CF: Even after that?
CDC: Oh, yes. And once I understood what he did I couldn’t understand why they would have a relationship with this man. I had not seen my dad for 15 years, until one day my sisters invited me for Thanksgiving and I found out just moments before that my dad was going to be there.
CF: In which year did you receive the Thanksgiving invitation?
CDC: This was in 2001. I always imagined that I would confront him, burn a cross in his yard and everyone would get behind me and we would beat him up (laughs).
And then he walks in the door and everybody runs up to him, hugging and smiling and laughing… But this was absurd, and you know – I felt that I was the outsider. And at the same moment, I also realized that I was afraid of him, that I feared him. Even though he was overweight, and had suffered several heart attacks, and I knew he couldn’t physically hurt me, l still was looking at him through the eyes of a terrified child. So basically, I hid behind this little camcorder, this little camera that I had and I felt like a coward.
I got back to Boston, where I live and I remembered saying to somebody, that if I thought I was going to make a film or a documentary or start something like that, I’m a complete failure because I didn’t confront him. And somebody said to me “I think that is your film. Your film is about: Why is everybody running up to him, accommodating this man? Why were you afraid? Why were you hiding behind the camera? Why is everyone treating him like nothing happened?” So for me that became what the film is about.

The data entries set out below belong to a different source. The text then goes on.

/-- A load served below the L1: by the place of its physical address; `vec` says that a vector unit makes it (R183). -/
def State.loadBelow (s : State) (q : Req) (va n typ : Nat) (vec : Bool) : Except Stop (State × Nat) := do
  let (s, x) ← s.place q va accRead
  let vline := fieldN va 6 50
  let excluded := modeExcludes typ (s.objAt q vline) q.id.core
  let typ := effType typ x.cls (s.objAt q vline) q.id.core false
  match paClass x.pa with
  | 0 =>
    s.hbmCheck q va x.pa 0
    if s.isLost x.pa then raiseAcc .dataLost (BitVec.ofNat 64 va) 0 else s.loadLine q va x.pa n typ x.entry excluded
  | 1 =>
    let (i, r) ← s.poolCheck q va x.pa 0
    if r.st ≠ .attached then poolLostTrap va q.id.node i x.pa 0
    else if s.isLost x.pa then raiseAcc .dataLost (BitVec.ofNat 64 va) 0
    else
      s.homeReady q va x.pa 0
      (s.poolSnoop q.id.node (lineOf x.pa) false).loadLine q va x.pa n typ x.entry excluded
  | 2 =>
    if !(s.group.contains (paNode x.pa)) then raiseAcc .illegalAddress (BitVec.ofNat 64 va) 0
    else if s.cutOff q.id.node (paNode x.pa) then raiseAcc .dataLost (BitVec.ofNat 64 va) 0
    else
      let (p, la) ← remoteSpad va x.pa 0
      spadCheck va la n n (if vec then .vecLoad else .scalarLoad)
      let v ← s.portRead (paNode x.pa) p (laPlain la) n va
      .ok (s, v)
  | _ =>
    if q.user || fieldN (paOff x.pa) 43 1 = 1 || !(s.group.contains (paNode x.pa)) || 8 < n then
      raiseAcc .illegalAddress (BitVec.ofNat 64 va) 0
    else if s.cutOff q.id.node (paNode x.pa) then raiseAcc .dataLost (BitVec.ofNat 64 va) 0
    else .ok (s, s.ctlReadN (paNode x.pa) (fieldN (paOff x.pa) 0 43) n)

/-- The value that an L1 hit delivers: an untracked copy's own bytes, else the line's current bytes. -/
def State.hitValue (s : State) (q : Req) (l : L1Line) (va n : Nat) : Nat :=
  if l.st = .untracked then fieldN l.data.toNat (8 * (va % 64)) (8 * n) else s.lineRead q.id.node (l.pline + va % 64) n

/-- The request may use a line that the L1 holds: a user context only one filled through a leaf with U (R101, R106). -/
def L1Line.serves (l : L1Line) (q : Req) : Bool := l.user || !q.user

/-- A line of a region that is being disabled, or is no more: new accesses raise ILLEGAL_ADDRESS (R86). -/
def State.poolGone (s : State) (q : Req) (pl : Nat) : Bool := paClass pl == 1 && (s.regionAt q.id.node (paOff pl)).isNone

/-- `mem_read` of a translated, aligned address (R123, R127): an L1 hit needs no translation (R101); it waits for the context's own
near-memory operations on the line (R73). -/
def State.load (s : State) (q : Req) (va n typ : Nat) (vec : Bool := false) : Except Stop (State × Nat) :=
  let vline := fieldN va 6 50
  let s := if typ = reqSi then s else s.dropUntracked q vline
  if typ = reqUnc then s.loadBelow q va n typ vec else
  match (s.core q.id.node q.id.core).l1find q.asid vline with
  | none => s.loadBelow q va n typ vec
  | some l =>
    if !l.serves q then s.loadBelow q va n typ vec
    else if s.poolGone q l.pline then raiseAcc .illegalAddress (BitVec.ofNat 64 va) 0
    else if s.isLost l.pline then raiseAcc .dataLost (BitVec.ofNat 64 va) 0
    else if s.nmOwn q l.pline va then .error (.wait .resource s)
    else .ok ((s.l1touch q l).dropSynonyms q.id.node q.id.core l.pline (some (l.asid, l.vline)), s.hitValue q l va n)

/-! ## Stores -/

/-- The bytes of a store reach memory: at the HBM home, or as dirty bytes of a class-01 line. -/
def State.lineWrite (s : State) (q : Req) (va pa n v : Nat) : State :=
  if paClass pa = 1 then
    let s := (s.poolSnoop q.id.node (lineOf pa) true).poolWrite q.id.node pa n v
    if q.engine then s else
    let c := s.ctx q.id
    s.setCtx q.id { c with poolStores := c.poolStores ++ [(BitVec.ofNat 64 va, pa)] }
  else s.hbmWrite pa n v

/-- An untracked copy of the storing core sees its .si store (R123). -/
def State.updateUntracked (s : State) (q : Req) (va n v : Nat) : State :=
  let c := s.core q.id.node q.id.core
  let vline := fieldN va 6 50
  s.setCore q.id.node q.id.core { c with l1 := c.l1.map (fun l =>
    if l.at q.asid vline && l.st == .untracked then
      { l with data := mergeLine l.data (BitVec.ofNat 512 (v % 2 ^ (8 * n) * 256 ^ (va % 64))) (byteMask (va % 64) n) } else l) }

/-- The entry that an L1 line was filled through, as its slice's line has it; without one, what the L1 line knows of it. -/
def State.lineEntry (s : State) (q : Req) (vline : Nat) (l : L1Line) : Word :=
  match s.sliceLine q.id.node q.id.die q.asid vline with
  | some x => x.entry
  | none => BitVec.ofNat 64 (0x163 + 4 * l.stores.toNat + 16 * l.user.toNat)

/-- A .own store (R123): every other copy is recalled, the core's is owned and marks the bytes dirty, and the directory names the holder. -/
def State.storeOwn (s : State) (q : Req) (va pa n : Nat) (e : Word) : State :=
  let vline := fieldN va 6 50
  let pl := lineOf pa
  let s := s.recall pl (some (q.keep vline))
  let d := match (s.core q.id.node q.id.core).l1find q.asid vline with | some l => l.dirty | none => 0
  s.l1fill q.id.node q.id.core q.asid vline pl .owned (d ||| byteMask (pa % 64) n) e 0

/-- A store that writes through (R123, R124): the home merges any owned dirty copy first and recalls every copy but the core's own, which
stays, clean. -/
def State.storeThrough (s : State) (q : Req) (va pa : Nat) : State := (s.merge (lineOf pa)).recall (lineOf pa) (some (q.keep (fieldN va 6 50)))

/-- The core's copy that a store finds has been used (R181). -/
def State.touchHit (s : State) (q : Req) (vline : Nat) : State :=
  match (s.core q.id.node q.id.core).l1find q.asid vline with
  | some l => s.l1touch q l
  | none => s

/-- A store to a cacheable line whose home serves it, by request type (R123, R124); `e` is the leaf's entry. An uncached one takes its own core's
copies without another requester (R132). -/
def State.storeLine (s : State) (q : Req) (va pa n v typ : Nat) (e : Word) : State :=
  let vline := fieldN va 6 50
  let pl := lineOf pa
  let s := s.dropSynonyms q.id.node q.id.core pl (some (q.asid, vline))
  if typ = reqOwn then (s.storeOwn q va pa n e).lineWrite q va pa n v
  else if typ = reqUnc then ((s.dropCore q.id.node q.id.core pl false).recall pl none).lineWrite q va pa n v
  else
    let s := (s.storeThrough q va pa).touchHit q vline
    let s := if typ = reqSi then s.updateUntracked q va n v else s
    s.lineWrite q va pa n v

/-- A store served below the L1. -/
def State.storeBelow (s : State) (q : Req) (va n v typ : Nat) (vec : Bool) : Except Stop State := do
  let (s, x) ← s.place q va accWrite
  let vline := fieldN va 6 50
  let typ := effType typ x.cls (s.objAt q vline) q.id.core true
  match paClass x.pa with
  | 0 =>
    s.hbmCheck q va x.pa 1
    if typ = reqOwn then s.missNew q vline
    .ok (s.storeLine q va x.pa n v typ x.entry)
  | 1 =>
    let (i, r) ← s.poolCheck q va x.pa 1
    if r.st ≠ .attached then
      -- a store that retires into the quarantine is one more for a pool-scope fence to report (log entry 45)
      let s := s.poolQuarantine q.id.node i x.pa n v
      let c := s.ctx q.id
      let p := (BitVec.ofNat 64 va, x.pa)
      .ok (if q.engine then s else s.setCtx q.id { c with poolStores := c.poolStores ++ [p], poolLost := c.poolLost ++ [p] })
    else
      s.homeReady q va x.pa 1
      if typ = reqOwn then s.missNew q vline
      .ok (s.storeLine q va x.pa n v typ x.entry)
  | 2 =>
    if !(s.group.contains (paNode x.pa)) then raiseAcc .illegalAddress (BitVec.ofNat 64 va) 1
    else if s.cutOff q.id.node (paNode x.pa) then raiseAcc .dataLost (BitVec.ofNat 64 va) 1
    else
      let (p, la) ← remoteSpad va x.pa 1
      spadCheck va la n n (if vec then .vecStore else .scalarStore)
      if (s.polder (paNode x.pa) p).rl.any (fun e => e.kind == 1 && e.space == fieldN la 29 3 + 1 && e.hits (fieldN la 29 3 + 1) 0 (laOff la) n) then
        raiseAcc .rangeLockHit (BitVec.ofNat 64 va) 1
      else s.portWrite q (paNode x.pa) p (laPlain la) n v (some (q.asid, va))
  | _ =>
    if q.user || fieldN (paOff x.pa) 43 1 = 1 || !(s.group.contains (paNode x.pa)) || 8 < n then
      raiseAcc .illegalAddress (BitVec.ofNat 64 va) 1
    else if s.cutOff q.id.node (paNode x.pa) then raiseAcc .dataLost (BitVec.ofNat 64 va) 1
    else .ok (s.ctlWriteN (paNode x.pa) (fieldN (paOff x.pa) 0 43) n v)

/-- A .own store finds its line owned in the L1, through a leaf that lets it store, under no object: it needs no translation (R101, R125). -/
def State.storeHits (s : State) (q : Req) (va typ : Nat) : Bool :=
  match (s.core q.id.node q.id.core).l1find q.asid (fieldN va 6 50) with
  | some l => typ == reqOwn && l.st == .owned && l.stores && l.serves q && (s.objAt q (fieldN va 6 50)).isNone
  | none => false

/-- `mem_write` of a translated, aligned address (R123, R127): a store that finds its line owned, filled through a leaf that
lets it store, needs no translation (R101). -/
def State.store (s : State) (q : Req) (va n v typ : Nat) (vec : Bool := false) : Except Stop State :=
  let vline := fieldN va 6 50
  let s := if typ = reqSi then s else s.dropUntracked q vline
  match (s.core q.id.node q.id.core).l1find q.asid vline with
  | some l =>
    if s.storeHits q va typ then
      if s.poolGone q l.pline then raiseAcc .illegalAddress (BitVec.ofNat 64 va) 1
      else if s.nmOwn q l.pline va then .error (.wait .resource s)
      else .ok (s.storeLine q va (l.pline + va % 64) n v reqOwn (s.lineEntry q vline l))
    else s.storeBelow q va n v typ vec
  | none => s.storeBelow q va n v typ vec
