-- ==== Sys2Proof/Machine/Control.lean ====
section
/-! DEFINITION. Branches, jumps and the hardware loop (R267 to R272). -/

namespace Sys2Proof.Machine
open Sys2Proof

/-- A branch: taken to PC + 4 × sext(offset, 14) when the comparison holds, else on at PC + 4 (R267). -/
def branch (i : Instr) (o : BitVec 14) (c : Bool) (s : State) : Out :=
  finishJump i s (.ok (s, if c then some (s.c.pc + imm14Off o) else none))

/-- BEQ (R267). -/
def execBeq (a b : Reg) (o : BitVec 14) (s : State) : Out := branch (.beq a b o) o (s.X a == s.X b) s
/-- BNE (R267). -/
def execBne (a b : Reg) (o : BitVec 14) (s : State) : Out := branch (.bne a b o) o (s.X a != s.X b) s
/-- BLT (R267). -/
def execBlt (a b : Reg) (o : BitVec 14) (s : State) : Out := branch (.blt a b o) o ((s.X a).slt (s.X b)) s
/-- BGE (R267). -/
def execBge (a b : Reg) (o : BitVec 14) (s : State) : Out := branch (.bge a b o) o (!(s.X a).slt (s.X b)) s
/-- BLTU (R267). -/
def execBltu (a b : Reg) (o : BitVec 14) (s : State) : Out := branch (.bltu a b o) o ((s.X a).ult (s.X b)) s
/-- BGEU (R267). -/
def execBgeu (a b : Reg) (o : BitVec 14) (s : State) : Out := branch (.bgeu a b o) o (!(s.X a).ult (s.X b)) s

/-- A jump writes its link and transfers control (R268). -/
def jumpLink (i : Instr) (d : Reg) (link target : Word) (s : State) : Out :=
  finishJump i s (.ok (s.setX d link, some target))

/-- JAL (R268). -/
def execJal (d : Reg) (i : BitVec 19) (s : State) : Out := jumpLink (.jal d i) d (s.c.pc + 4) (s.c.pc + imm19Off i) s

/-- JALR: a target that is not a multiple of 4 raises MISALIGNED, and neither rd nor PC changes (R268). -/
def execJalr (d a : Reg) (i : BitVec 14) (s : State) : Out :=
  let t := s.X a + imm14 i
  finishJump (.jalr d a i) s
    (if t.toNat % 4 ≠ 0 then raise .misaligned t else .ok (s.setX d (s.c.pc + 4), some t))

/-- JL (R268). -/
def execJl (d : Reg) (imm : BitVec 32) (s : State) : Out := jumpLink (.jl d imm) d (s.c.pc + 8) (s.c.pc + imm32 imm * 4) s

/-- LOOP (R270, R271): with a loop active it is illegal; a trip count of 0 skips the body. -/
def execLoop (c : Reg) (l : BitVec 14) (s : State) : Out :=
  let n := s.X c
  let word := l.toNat * 2 ^ 18 + c.toNat * 2 ^ 13 + 0x50
  finishJump (.loop c l) s
    (if s.c.loopActive ∨ l = 0 then raise .illegalInstr (wordOf word)
     else if n = 0 then .ok (s, some (s.c.pc + 4 + 4 * l.zeroExtend 64))
     else .ok (s.setC { s.c with lstart := s.c.pc + 4, lend := s.c.pc + 4 * l.zeroExtend 64, lrem := n, loopActive := true },
       some (s.c.pc + 4)))

end Sys2Proof.Machine
end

CF: Isn’t the title of the film too harmless?
CDC: I don’t think it is harmless at all. On the surface it seems like its harmless…
CF: In the first moment it seems like that, however there has to be a second reason why you chose it…
CDC: “Family Affair” occurred to me right away. It is a play on the sitcom from the late 1960s. “Family Affair” was about a wholesome family, where Uncle Bill raised Jody and Buffy, the kids. They have a butler and they live in a nice penthouse apartment in New York. And everything is very kosher.
I wanted to do a play on the title because, on the surface to an outsider, if you didn’t know this history, it would seem like “Family Affair” - in the best sense of the term – is about a happy, harmonious, perfectly, sort of well adjusted family, sticking together, but once you dig beneath the surface, then the term ‘affair’ becomes something rather seductive and insidious, like cheating on your partner. I thought it brought double meaning to the title and I wanted to play on that.
The title was right there and interesting, no one has ever asked me that questions!